Wiele mówi się o tym, że po zakończeniu trwającego sezonu zespół opuści szkoleniowiec AZS-u Javier Weber - taką informacja przekazała Sara Kalisz z TVP Sport. Były selekcjoner reprezentacji Argentyny ma przenieść się do Japonii. Do tej pory nie było wiadomo stery którego klubu przejmie, lecz dzięki doniesieniom Bruno Volocha z brazylijskiego "Otempo" wszystko najprawdopodobniej stało się jasne.

Javier Weber ma zostać nowym trenerem JT Thunders Hiroszima. Klubu, który do tej pory prowadził jego rodak oraz były szkoleniowiec reprezentacji Polski Raul Lozano. Zespół ze stolicy prefektury o tej samej nazwie powstał na początku lat 30. ubiegłego wieku i kilkukrotnie meldował się na podium japońskiej V-League, lecz tylko raz udało mu się zdobyć mistrzostwo kraju (2015).

Według nieoficjalnych informacji przewijających się w japońskim środowisku Javier Weber w zespole z Hiroszimy ma zarabiać imponującą kwotę 250 000 dolarów za sezon. Oprócz Argentyńczyka, do drużyny ma dołączyć również reprezentant Brazylii grający na pozycji atakującego Felipe Roque.
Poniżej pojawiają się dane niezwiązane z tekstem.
-- ==== Sys2Proof/Laws/Curve.lean ====
section
/-! SUPPORT. What drawing the polyline leaves in CRV (45_renderer R248). -/

namespace Sys2Proof.Laws

open Machine

theorem drawCurve_succ (pub : Published) (w h n : Nat) (m : Memory) :
    (List.range (n + 1)).foldl (fun m p => m.writeWord p (curvePoint pub w h p)) m =
      ((List.range n).foldl (fun m p => m.writeWord p (curvePoint pub w h p)) m).writeWord n (curvePoint pub w h n) := by
  rw [List.range_succ, List.foldl_append]; rfl

/-- Each point drawn reads as its coordinate, and every byte from point `w` on is as before. -/
theorem drawCurve_spec (pub : Published) (w h : Nat) (free : Nat → Byte) (m : Memory) :
    (∀ p < w, (drawCurve pub w h m).readWord free p = curvePoint pub w h p) ∧
      ∀ a, w ≤ a / 4 → (drawCurve pub w h m).byteAt free a = m.byteAt free a := by
  have hr := range_writes (fun m p => m.writeWord p (curvePoint pub w h p)) (fun _ p => curvePoint pub w h p) 0
    (fun m i => by simp) free w m
  refine ⟨fun p hp => by simpa [drawCurve] using hr.1 p hp, fun a ha => hr.2.2 a (fun i hi => by omega)⟩

/-- The points drawn are written, and what was written stays so. -/
theorem drawCurve_written (pub : Published) (w h c : Nat) (m : Memory) (hc : c < w ∨ cellWritten m c) :
    cellWritten (drawCurve pub w h m) c := by
  unfold drawCurve
  suffices H : ∀ n, (c < n ∨ cellWritten m c) →
      cellWritten ((List.range n).foldl (fun m p => m.writeWord p (curvePoint pub w h p)) m) c from H w hc
  intro n hn
  induction n with
  | zero => exact hn.resolve_left (Nat.not_lt_zero c)
  | succ n ih =>
    rw [drawCurve_succ]
    by_cases e : c = n
    · subst e; exact cellWritten_writeWord_self _ _ _
    · refine cellWritten_writeWord _ _ _ _ (ih ?_)
      rcases hn with h1 | h1
      · left; omega
      · exact .inr h1

theorem bounded_drawCurve (pub : Published) (w h : Nat) {m : Memory} (hw : w ≤ Config.wmax) (hm : Bounded Config.wmax m) :
    Bounded Config.wmax (drawCurve pub w h m) := by
  unfold drawCurve
  suffices H : ∀ n ≤ Config.wmax,
      Bounded Config.wmax ((List.range n).foldl (fun m p => m.writeWord p (curvePoint pub w h p)) m) from H w hw
  intro n hn
  induction n with
  | zero => exact hm
  | succ n ih =>
    rw [drawCurve_succ]
    exact bounded_writeWord (ih (by omega)) (by omega) _

end Sys2Proof.Laws
end

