/-! ### setChains -/

@[simp] theorem setChains_p (v : Vector Chain 2) : (s.setChains v).p = s.p := rfl
@[simp] theorem setChains_lifecycle (v : Vector Chain 2) : (s.setChains v).lifecycle = s.lifecycle := rfl
@[simp] theorem setChains_fault (v : Vector Chain 2) : (s.setChains v).fault = s.fault := rfl
@[simp] theorem setChains_fs (v : Vector Chain 2) : (s.setChains v).fs = s.fs := rfl
@[simp] theorem setChains_blocksize (v : Vector Chain 2) : (s.setChains v).blocksize = s.blocksize := rfl
@[simp] theorem setChains_dirty (v : Vector Chain 2) : (s.setChains v).dirty = s.dirty := rfl
@[simp] theorem setChains_recomputes (v : Vector Chain 2) : (s.setChains v).recomputes = s.recomputes := rfl
@[simp] theorem setChains_viewW (v : Vector Chain 2) : (s.setChains v).viewW = s.viewW := rfl
@[simp] theorem setChains_viewH (v : Vector Chain 2) : (s.setChains v).viewH = s.viewH := rfl
@[simp] theorem setChains_crvLen (v : Vector Chain 2) : (s.setChains v).crvLen = s.crvLen := rfl
@[simp] theorem setChains_asnap (v : Vector Chain 2) : (s.setChains v).asnap = s.asnap := rfl
@[simp] theorem setChains_rsnap (v : Vector Chain 2) : (s.setChains v).rsnap = s.rsnap := rfl
@[simp] theorem setChains_stg (v : Vector Chain 2) : (s.setChains v).stg = s.stg := rfl
@[simp] theorem setChains_chains (v : Vector Chain 2) : (s.setChains v).chains = v := rfl
@[simp] theorem setChains_pub (v : Vector Chain 2) : (s.setChains v).pub = s.pub := rfl
@[simp] theorem setChains_smp (v : Vector Chain 2) : (s.setChains v).smp = s.smp := rfl
@[simp] theorem setChains_crv (v : Vector Chain 2) : (s.setChains v).crv = s.crv := rfl
@[simp] theorem setChains_portA (v : Vector Chain 2) : (s.setChains v).portA = s.portA := rfl
@[simp] theorem setChains_portR (v : Vector Chain 2) : (s.setChains v).portR = s.portR := rfl
@[simp] theorem setChains_portH (v : Vector Chain 2) : (s.setChains v).portH = s.portH := rfl
@[simp] theorem setChains_active (v : Vector Chain 2) : (s.setChains v).active = s.active := rfl
@[simp] theorem setChains_schedule (v : Vector Chain 2) : (s.setChains v).schedule = s.schedule := rfl
@[simp] theorem setChains_draws (v : Vector Chain 2) : (s.setChains v).draws = s.draws := rfl
@[simp] theorem setChains_epoch (v : Vector Chain 2) : (s.setChains v).epoch = s.epoch := rfl
@[simp] theorem setChains_port (v : Vector Chain 2) (x : Port) : (s.setChains v).port x = s.port x := by cases x <;> rfl

/-! ### setChain -/

@[simp] theorem setChain_p (ch : Fin 2) (c : Chain) : (s.setChain ch c).p = s.p := rfl
@[simp] theorem setChain_lifecycle (ch : Fin 2) (c : Chain) : (s.setChain ch c).lifecycle = s.lifecycle := rfl
@[simp] theorem setChain_fault (ch : Fin 2) (c : Chain) : (s.setChain ch c).fault = s.fault := rfl
@[simp] theorem setChain_fs (ch : Fin 2) (c : Chain) : (s.setChain ch c).fs = s.fs := rfl
@[simp] theorem setChain_blocksize (ch : Fin 2) (c : Chain) : (s.setChain ch c).blocksize = s.blocksize := rfl
@[simp] theorem setChain_dirty (ch : Fin 2) (c : Chain) : (s.setChain ch c).dirty = s.dirty := rfl
@[simp] theorem setChain_recomputes (ch : Fin 2) (c : Chain) : (s.setChain ch c).recomputes = s.recomputes := rfl
@[simp] theorem setChain_viewW (ch : Fin 2) (c : Chain) : (s.setChain ch c).viewW = s.viewW := rfl
@[simp] theorem setChain_viewH (ch : Fin 2) (c : Chain) : (s.setChain ch c).viewH = s.viewH := rfl
@[simp] theorem setChain_crvLen (ch : Fin 2) (c : Chain) : (s.setChain ch c).crvLen = s.crvLen := rfl
@[simp] theorem setChain_asnap (ch : Fin 2) (c : Chain) : (s.setChain ch c).asnap = s.asnap := rfl
@[simp] theorem setChain_rsnap (ch : Fin 2) (c : Chain) : (s.setChain ch c).rsnap = s.rsnap := rfl
@[simp] theorem setChain_stg (ch : Fin 2) (c : Chain) : (s.setChain ch c).stg = s.stg := rfl
@[simp] theorem setChain_chains (ch : Fin 2) (c : Chain) : (s.setChain ch c).chains = s.chains.set ch c := rfl
@[simp] theorem setChain_pub (ch : Fin 2) (c : Chain) : (s.setChain ch c).pub = s.pub := rfl
@[simp] theorem setChain_smp (ch : Fin 2) (c : Chain) : (s.setChain ch c).smp = s.smp := rfl
@[simp] theorem setChain_crv (ch : Fin 2) (c : Chain) : (s.setChain ch c).crv = s.crv := rfl
@[simp] theorem setChain_portA (ch : Fin 2) (c : Chain) : (s.setChain ch c).portA = s.portA := rfl
@[simp] theorem setChain_portR (ch : Fin 2) (c : Chain) : (s.setChain ch c).portR = s.portR := rfl
@[simp] theorem setChain_portH (ch : Fin 2) (c : Chain) : (s.setChain ch c).portH = s.portH := rfl
@[simp] theorem setChain_active (ch : Fin 2) (c : Chain) : (s.setChain ch c).active = s.active := rfl
@[simp] theorem setChain_schedule (ch : Fin 2) (c : Chain) : (s.setChain ch c).schedule = s.schedule := rfl
@[simp] theorem setChain_draws (ch : Fin 2) (c : Chain) : (s.setChain ch c).draws = s.draws := rfl
@[simp] theorem setChain_epoch (ch : Fin 2) (c : Chain) : (s.setChain ch c).epoch = s.epoch := rfl
@[simp] theorem setChain_port (ch : Fin 2) (c : Chain) (x : Port) : (s.setChain ch c).port x = s.port x := by cases x <;> rfl
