-- ==== Sys2Proof/Tests/Slice0.lean ====
section
/-! SUPPORT. The model's own tests, and for each statement with hypotheses a concrete case that meets them. Expected values are
those of spec/95_test_vectors.md (named V-...) or hand calculation from the rule named. -/

namespace Sys2Proof.Tests

open Machine

-- The tests are checked one after the other, so that the many small kernel evaluations do not wait for one another in threads.
set_option Elab.async false

/-! ### The well-formedness check refuses an ill-formed term of each kind (30_encoding R96) -/

theorem test_wf_rdreg_unmapped : (Instr.rdreg 0x000C#16).wellFormed = false := by decide
theorem test_wf_pwrite_index : (Instr.pwrite 7#8 0#32).wellFormed = false := by decide
theorem test_wf_pread_index : (Instr.pread 7#8).wellFormed = false := by decide
theorem test_wf_block_inputs : (Instr.block 3#4 0#4 4#16).wellFormed = false := by decide
theorem test_wf_block_outputs : (Instr.block 0#4 3#4 4#16).wellFormed = false := by decide
theorem test_wf_ldstg_slot : (Instr.ldstg 9#8 0#16 0#32).wellFormed = false := by decide
theorem test_wf_ldstg_word : (Instr.ldstg 0#8 5#16 0#32).wellFormed = false := by decide
theorem test_wf_setcut_slope : (Instr.setcut 0 .low 4#16).wellFormed = false := by decide
theorem test_wf_setview_width : (Instr.setview 4097#16 10#16).wellFormed = false := by decide
theorem test_wf_limits : (Instr.rdreg 0x0247#16).wellFormed = true ∧ (Instr.pwrite 6#8 0#32).wellFormed = true ∧
    (Instr.block 2#4 2#4 4#16).wellFormed = true ∧ (Instr.ldstg 8#8 4#16 0#32).wellFormed = true ∧
    (Instr.setcut 1 .high 3#16).wellFormed = true ∧ (Instr.setview 4096#16 0#16).wellFormed = true := by decide

/-! ### Decoding: the words of V-E1 and V-E2, written out from 30_encoding R90 and R96 -/

theorem test_decode_rdreg : decode 0x0100000600000000#64 = .ok (.rdreg 6#16) := by decide +kernel
theorem test_decode_pwrite : decode 0x1005000041400000#64 = .ok (.pwrite 5#8 0x41400000#32) := by decide +kernel
theorem test_decode_pread : decode 0x1102000000000000#64 = .ok (.pread 2#8) := by decide +kernel
theorem test_decode_pdefault : decode 0x1200000000000000#64 = .ok .pdefault := by decide +kernel
theorem test_decode_prepare : decode 0x20000200472C4400#64 = .ok (.prepare 512#16 0x472C4400#32) := by decide +kernel
theorem test_decode_block : decode 0x2121000400000000#64 = .ok (.block 1#4 2#4 4#16) := by decide +kernel
theorem test_decode_release : decode 0x2200000000000000#64 = .ok .release := by decide +kernel
theorem test_decode_wrsmp : decode 0x23010003BF000000#64 = .ok (.wrsmp 1 3#16 0xBF000000#32) := by decide +kernel
theorem test_decode_rdsmp : decode 0x2401000300000000#64 = .ok (.rdsmp 1 3#16) := by decide +kernel
theorem test_decode_clrch : decode 0x2501000400000000#64 = .ok (.clrch 1 4#16) := by decide +kernel
theorem test_decode_proc : decode 0x2600020000000000#64 = .ok (.proc 0 512#16) := by decide +kernel
theorem test_decode_snap : decode 0x2800000000000000#64 = .ok .snap := by decide +kernel
theorem test_decode_despk : decode 0x2900000000000000#64 = .ok .despk := by decide +kernel
theorem test_decode_descut : decode 0x2A01000000000000#64 = .ok (.descut .high) := by decide +kernel
theorem test_decode_ldstg : decode 0x2B0500007FC00000#64 = .ok (.ldstg 5#8 0#16 0x7FC00000#32) := by decide +kernel
theorem test_decode_setpk : decode 0x2C01000000000000#64 = .ok (.setpk 1) := by decide +kernel
theorem test_decode_setcut : decode 0x2D02000300000000#64 = .ok (.setcut 0 .high 3#16) := by decide +kernel
theorem test_decode_setcut_low : decode 0x2D01000200000000#64 = .ok (.setcut 1 .low 2#16) := by decide +kernel
theorem test_decode_publish : decode 0x2E00000000000000#64 = .ok .publish := by decide +kernel
theorem test_decode_tick : decode 0x3000000000000000#64 = .ok .tick := by decide +kernel
theorem test_decode_setview : decode 0x3100032000000168#64 = .ok (.setview 800#16 360#16) := by decide +kernel
theorem test_decode_rdcrv : decode 0x320001C500000000#64 = .ok (.rdcrv 453#16) := by decide +kernel

/-- Must-be-zero bits: V-A1, V-R3, V-A2 and V-F1's A[2] of SETCUT. -/
theorem test_decode_must_be_zero : decode 0x0101000000000000#64 = .illegalOperand .rdreg ∧
    decode 0x3100100000010000#64 = .illegalOperand .setview ∧ decode 0x2302000000000000#64 = .illegalOperand .wrsmp ∧
    decode 0x2D04000000000000#64 = .illegalOperand .setcut ∧ decode 0x3000000000000001#64 = .illegalOperand .tick := by
  decide +kernel

theorem test_encode_words : encode (.setcut 1 .high 2#16) = 0x2D03000200000000#64 ∧
    encode (.block 2#4 2#4 512#16) = 0x2122020000000000#64 ∧ encode (.setview 800#16 360#16) = 0x3100032000000168#64 := by
  decide +kernel

theorem test_decodeTableWord : decodeTableWord 64 0x2800000000000000 = some .snap ∧
    decodeTableWord 64 0x2700000000000000 = none := by decide +kernel

/-- The ends of the ranges of the address map (10_state R30). -/
theorem test_regAt_ends : regAt 0x000B = some .pubFs ∧ regAt 0x000C = none ∧ regAt 0x000F = none ∧ regAt 0x0010 = some (.p 0) ∧
    regAt 0x0016 = some (.p 6) ∧ regAt 0x0017 = none ∧ regAt 0x0018 = some (.asnap 0) ∧ regAt 0x001F = none ∧
    regAt 0x0020 = some (.rsnap 0) ∧ regAt 0x0027 = none ∧ regAt 0x003F = none ∧ regAt 0x0040 = some (.stg 0 0) ∧
    regAt 0x0045 = some .unused ∧ regAt 0x0087 = some .unused ∧ regAt 0x0088 = none ∧ regAt 0x00FF = none ∧
    regAt 0x0100 = some (.coef 0 0 0) ∧ regAt 0x0127 = some (.byp 0 4) ∧ regAt 0x0147 = some (.byp 0 8) ∧
    regAt 0x0148 = none ∧ regAt 0x017F = none ∧ regAt 0x0180 = some (.coef 1 0 0) ∧ regAt 0x01C8 = none ∧
    regAt 0x01FF = none ∧ regAt 0x0200 = some (.pubCoef 0 0) ∧ regAt 0x0247 = some (.pubByp 8) ∧ regAt 0x0248 = none := by
  decide

/-! ### Numerics -/

/-- V-N1. -/
theorem test_arithmetic : F32.fadd 0x3F800000#32 0x33800000#32 = 0x3F800000#32 ∧
    F32.fadd 0x3F800000#32 0x33800001#32 = 0x3F800001#32 ∧ F32.fmul 0x7F7FFFFF#32 0x40000000#32 = 0x7F800000#32 ∧
    F32.fsub 0x3FC00000#32 0x3FC00000#32 = 0#32 ∧ F32.fdiv 0xBF800000#32 0#32 = 0xFF800000#32 ∧
    F32.isNaN (F32.fdiv 0#32 0#32) = true ∧ F32.fdiv 0x3F800000#32 0x40400000#32 = 0x3EAAAAAB#32 ∧
    F32.fdiv 0x41C00000#32 0x42100000#32 = 0x3F2AAAAB#32 ∧ F32.fsqrt 0x40000000#32 = 0x3FB504F3#32 ∧
    F32.isNaN (F32.fsqrt 0xBF800000#32) = true ∧ F32.fmul 0x00800000#32 0x3F000000#32 = 0x00400000#32 ∧
    F32.fmul 0x00000001#32 0x3F000000#32 = 0#32 ∧ F32.fmul 0x00000003#32 0x3F000000#32 = 0x00000002#32 := by
  decide +kernel

/-- V-N2: POW10(1.0) and LOG10(10.0) of NUM_CR. -/
theorem test_numCR : numCR.pow10 0x3F800000#32 = 0x41200000#32 ∧ numCR.log10 0x41200000#32 = 0x3F800000#32 := by
  have h1 : val 0x3F800000#32 = 1 := Laws.val_one
  have h10 : val 0x41200000#32 = 10 := by
    rw [Laws.val_natUnits (n := 10) (by decide) (by decide)]; norm_num
  have k : F32.isNaN 0x3F800000#32 = false ∧ F32.isInf 0x3F800000#32 = false ∧ F32.isNaN 0x41200000#32 = false ∧
      F32.isZero 0x41200000#32 = false ∧ F32.sign 0x41200000#32 = false ∧ F32.isInf 0x41200000#32 = false := by decide
  obtain ⟨k1, k2, k3, k4, k5, k6⟩ := k
  constructor
  · simp only [numCR, k1, k2, Bool.false_eq_true, if_false, h1, Real.rpow_one]
    rw [← h10]
    exact Laws.roundReal_val _ (by decide) (by decide)
  · simp only [numCR, k3, k4, k5, k6, Bool.false_eq_true, if_false, h10]
    rw [Real.logb_self_eq_one (by norm_num), ← h1]
    exact Laws.roundReal_val _ (by decide) (by decide)

/-- V-N3. -/
theorem test_constants : Config.pi = 0x40490FDB#32 ∧ Config.twoPi = 0x40C90FDB#32 ∧ Config.nyqFrac = 0x3EFAE148#32 := by decide

/-- V-N4. -/
theorem test_clampRange : Numeric.clampRange 0x40A00000#32 0x41A00000#32 0x44FA0000#32 0x41A00000#32 = 0x41A00000#32 ∧
    Numeric.clampRange 0x44FA1000#32 0x41A00000#32 0x44FA0000#32 0x41A00000#32 = 0x44FA0000#32 ∧
    Numeric.clampRange 0xFF800000#32 0xC1C00000#32 0x41400000#32 0#32 = 0xC1C00000#32 ∧
    Numeric.clampRange 0x7FC00000#32 0x43480000#32 0x469C4000#32 0x447A0000#32 = 0x447A0000#32 ∧
    Numeric.clampRange 0x80000000#32 0xC1C00000#32 0x41400000#32 0#32 = 0x80000000#32 := by decide +kernel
W aktualnie trwających rozgrywkach JT Hiroszima Thunders zajmuje 4. miejsce, gwarantujące grę w ligowych ćwierćfinałach. Największą gwiazdą drużyny bez wątpienia jest przyjmujący Aaron Russell, który prawdopodobnie pozostanie w drużynie na kolejny sezon. Nie byłaby to pierwsza współpraca między Amerykaninem i Javierem Weberem, który w kadrze Stanów Zjednoczonych pełni rolę drugiego trenera.